Norwegian Wood es, por el contrario, una novela realista, centrada en el drama de un grupo de jóvenes en tránsito de la adolescencia a la edad adulta –de hecho, es un Bildungsroman–, tránsito tan difícil que son varios los que no salen vivos del proceso (lo que, por otra parte, parece confirmarle a uno que el suicidio es decididamente una costumbre japonesa). Son personajes cercados desde muy temprano por la muerte, el dolor, la soledad, la fragilidad mental y emocional u otro tipo de adversidad, lo que acelera su maduración o su trágico desenlace.

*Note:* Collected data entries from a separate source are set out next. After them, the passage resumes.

theorem observe_good {q : List Instr} (a0) (a1) (a2) (a3) (a4) {s : State} (h : Good q s) :
    Good2 q (observe a0 a1 a2 a3 a4 s) := by
  unfold observe; dsimp only
  repeat'
    with_reducible first
      | assumption | intro _ | simp only [good_upd, good_updMe] | apply look_good | apply good2_mk
      | refine good2_eq (by assumption) ?_ | refine good2_snd (p := look _ _ _ _ _ _ _) ?_

theorem launchStore_good {q : List Instr} (a0) (a1) (a2) (a3) {s : State} (h : Good q s) :
    Good q (launchStore a0 a1 a2 a3 s) := by
  unfold launchStore; dsimp only
  repeat' (with_reducible first | assumption | intro _ | simp only [good_upd, good_updMe])

theorem perform_good {q : List Instr} (a0) {s : State} (h : Good q s) : Good q (perform a0 s) := by
  unfold perform
  repeat' (with_reducible first | assumption | intro _ | simp only [good_upd, good_updMe])

theorem performRange_good {q : List Instr} (a0) (a1) (a2) {s : State} (h : Good q s) :
    Good q (performRange a0 a1 a2 s) := by
  unfold performRange
  repeat' (with_reducible first | assumption | intro _ | apply perform_good | split)

theorem seeRange_good {q : List Instr} (a0) (a1) (a2) (a3) {s : State} (h : Good q s) :
    Good q (seeRange a0 a1 a2 a3 s) := by
  unfold seeRange
  repeat' (with_reducible first | assumption | intro _ | simp only [good_upd, good_updMe])

theorem seeReached_good {q : List Instr} (a0) {s : State} (h : Good q s) : Good q (seeReached a0 s) := by
  unfold seeReached
  repeat' (with_reducible first | assumption | intro _ | simp only [good_upd, good_updMe])

theorem fenceCluster_good {q : List Instr} (a0) (a1) {s : State} (h : Good q s) : Good q (fenceCluster a0 a1 s) := by
  unfold fenceCluster; dsimp only
  repeat' (with_reducible first | assumption | intro _ | simp only [good_upd, good_updMe])

theorem fenceArrays_good {q : List Instr} (a0) (a1) {s : State} (h : Good q s) : Good q (fenceArrays a0 a1 s) := by
  unfold fenceArrays; dsimp only
  repeat' (with_reducible first | assumption | intro _ | simp only [good_upd, good_updMe] | split)

/-! ### Machine/Operands.lean -/

theorem setReg_good {q : List Instr} (e c r : Nat) (v : Word64) {s : State} (h : Good q s) : Good q (setReg e c r v s) :=
  setCtx_good e c _ (fun _ h => mwf_sset _ _ h) h

theorem setStamp_good {q : List Instr} (a0) (a1) (a2) (a3) {s : State} (h : Good q s) :
    Good q (setStamp a0 a1 a2 a3 s) := by
  unfold setStamp
  repeat' (with_reducible first | assumption | intro _ | apply setCtx_good)

theorem setPc_good {q : List Instr} (a0) (a1) (a2) {s : State} (h : Good q s) : Good q (setPc a0 a1 a2 s) := by
  unfold setPc
  repeat' (with_reducible first | assumption | intro _ | apply setCtx_good)

theorem cmemPut_good {q : List Instr} (k off : Nat) (bs : List Byte) {s : State} (h : Good q s) :
    Good q { s with me := { s.me with cmem := smod [] s.me.cmem k fun m => memWrite m off bs } } :=
  Good.mkMe h fun h => ⟨h.engines, all_smod (p := fun m => Memory.wf m) k _ h.cmem rfl fun _ hm => Memory.wf_memWrite _ _ hm⟩

theorem cmemWrite_good {q : List Instr} (k off : Nat) (bs : List Byte) {s : State} (h : Good q s) :
    Good q (cmemWrite k off bs s) := by
  unfold cmemWrite; dsimp only
  refine keep_ite (cmemPut_good _ _ _ h) ?_
  exact good_forRange (fun _ _ h => breakResv_good _ h) (cmemPut_good _ _ _ h)

theorem cmemStore_good {q : List Instr} (a0) (a1) (a2) (a3) (a4) {s : State} (h : Good q s) :
    Good q (cmemStore a0 a1 a2 a3 a4 s) := by
  unfold cmemStore
  repeat' (with_reducible first | assumption | intro _ | apply launchStore_good | apply cmemWrite_good)

theorem contextStore_good {q : List Instr} (a0) (a1) (a2) (a3) (a4) {s : State} (h : Good q s) :
    Good q (contextStore a0 a1 a2 a3 a4 s) := by
  unfold contextStore
  repeat' (with_reducible first | assumption | intro _ | apply launchStore_good | apply cmWrite_good)
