theorem cellSlot_good {q : List Instr} (a0) {s : State} (h : Good q s) : Good q (cellSlot a0 s) := by
  unfold cellSlot; dsimp only
  repeat'
    with_reducible first
      | assumption | intro _ | apply bumpPort_good | apply testSlot_good | apply activeSlot_good
      | apply countHeld_good | apply exchangeSlot_good | apply sendIdle_good | apply good_when
      | refine keep_ite ?_ ?_

theorem applyCredit_good {q : List Instr} (a0) (a1) {s : State} (h : Good q s) : Good q (applyCredit a0 a1 s) := by
  unfold applyCredit
  repeat'
    with_reducible first
      | assumption | intro _ | apply noteWait_good | apply setVc_good | refine keep_ite ?_ ?_

theorem releaseCell_good {q : List Instr} (a0) (a1) {s : State} (h : Good q s) : Good q (releaseCell a0 a1 s) := by
  unfold releaseCell; dsimp only
  repeat'
    with_reducible first
      | assumption | intro _ | simp only [good_upd] | apply applyCredit_good | apply setVc_good | apply setPL_good
      | apply bump_good | apply freeCells_good | apply bumpPort_good | apply evalMarker_good | apply later_good
      | apply applyReply_good | apply good_when | apply good2_mk | refine good2_eq (by assumption) ?_
      | refine good2_snd (p := evalMarker _ _ _) ?_ | refine keep_ite ?_ ?_

theorem releaseFrom_good {q : List Instr} (a0) (a1) {s : State} (h : Good q s) : Good q (releaseFrom a0 a1 s) := by
  induction a1 generalizing s a0 with
  | zero => exact h
  | succ n ih =>
    unfold releaseFrom; try dsimp only
    repeat'
      with_reducible first
        | assumption | apply ih | intro _ | apply releaseCell_good | apply setPL_good | refine keep_ite ?_ ?_ | split

theorem receiveSeq_good {q : List Instr} (a0) (a1) {s : State} (h : Good q s) : Good q (receiveSeq a0 a1 s) := by
  unfold receiveSeq; dsimp only
  repeat'
    with_reducible first
      | assumption | intro _ | apply bump_good | apply releaseFrom_good | apply setPL_good | refine keep_ite ?_ ?_

theorem receiveTrain_good {q : List Instr} (a0) (a1) {s : State} (h : Good q s) : Good q (receiveTrain a0 a1 s) := by
  unfold receiveTrain; dsimp only
  repeat'
    with_reducible first
      | assumption | intro _ | apply later_good | apply exchangeDone_good | apply setPL_good | refine keep_ite ?_ ?_

theorem receiveCell_good {q : List Instr} (a0) (a1) (a2) {s : State} (h : Good q s) :
    Good q (receiveCell a0 a1 a2 s) := by
  unfold receiveCell; dsimp only
  repeat'
    with_reducible first
      | assumption | intro _ | apply rateMatch_good | apply bump_good | apply setPL_good | apply nakTo_good
      | apply ackTo_good | apply receiveTrain_good | apply receiveSeq_good | apply good2_mk
      | refine good2_eq (by assumption) ?_ | refine good2_snd (p := rateMatch _ _ _ _ _) ?_ | refine keep_ite ?_ ?_
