theorem listPoisoned_good {q : List Instr} (a0) (a1) {s : State} (h : Good q s) : Good q (listPoisoned a0 a1 s) := by
  unfold listPoisoned; dsimp only
  repeat'
    with_reducible first
      | assumption | intro _ | apply withPick_good | apply pickOne_good | apply domClose_good

theorem matchPoisoned_good {q : List Instr} (a0) (a1) (a2) {s : State} (h : Good q s) :
    Good q (matchPoisoned a0 a1 a2 s) := by
  unfold matchPoisoned
  repeat'
    with_reducible first
      | assumption | intro _ | apply postedPoisoned_good | apply listPoisoned_good | refine keep_ite ?_ ?_

theorem granulePoisoned_good {q : List Instr} (a0) {s : State} (h : Good q s) : Good q (granulePoisoned a0 s) := by
  unfold granulePoisoned; dsimp only
  repeat'
    with_reducible first
      | assumption | intro _ | apply withPick_good | apply pickOne_good | apply contextsLost_good
      | apply regionLost_good | apply draw_good | apply tgtLost_good | apply flowLost_good
      | apply matchPoisoned_good | apply storePoisoned_good | apply stagingPoisoned_good | apply recordPoisoned_good
      | apply good2_mk | refine good2_eq (by assumption) ?_ | refine good2_snd (p := pickOne _ _ _) ?_
      | refine good2_snd (p := draw _ _) ?_ | refine keep_ite ?_ ?_ | split

end Sys2Proof.Machine
end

Con todo, no es una obra que se imponga en nuestro ánimo con un tinte sombrío, deprimente. Tiene, sí, la tristeza de un blues, y de ahí, supongo, la titulación en español. Pero sabe ella abrirle espacio a la alegría de vivir: al sexo, a los buenos momentos compartidos, al ejercicio de la flânerie, a la celebración de la literatura y la música (el libro debería incluir al final una discografía como la que hay en Que viva la música, de Andrés Caicedo).

Tokio blues puede interpretarse, en últimas, como el intento del narrador-protagonista, Toru Watanabe, por recuperar un período crucial de su pasado; por entenderlo, por averiguar qué pasó en realidad allí; y por fijarlo en la memoria, en un acto desesperado de quien ya conoce bien el poder aniquilador del tiempo y del olvido.

Y ésa es otra manera de declarar la necesidad y la importancia de la literatura, que se suma al homenaje que, ya en pura calidad de lector, él y otro personaje, Nagasawa, le rinden a ésta, y que cabe sintetizar en una frase del segundo: “Un hombre que ha leído tres veces El gran Gatsby bien puede ser mi amigo”.

Tokio blues quizá sea una novela menor (para algunos, incluso, de la midcult), pero no incapaz de recompensar de varias formas al buen lector.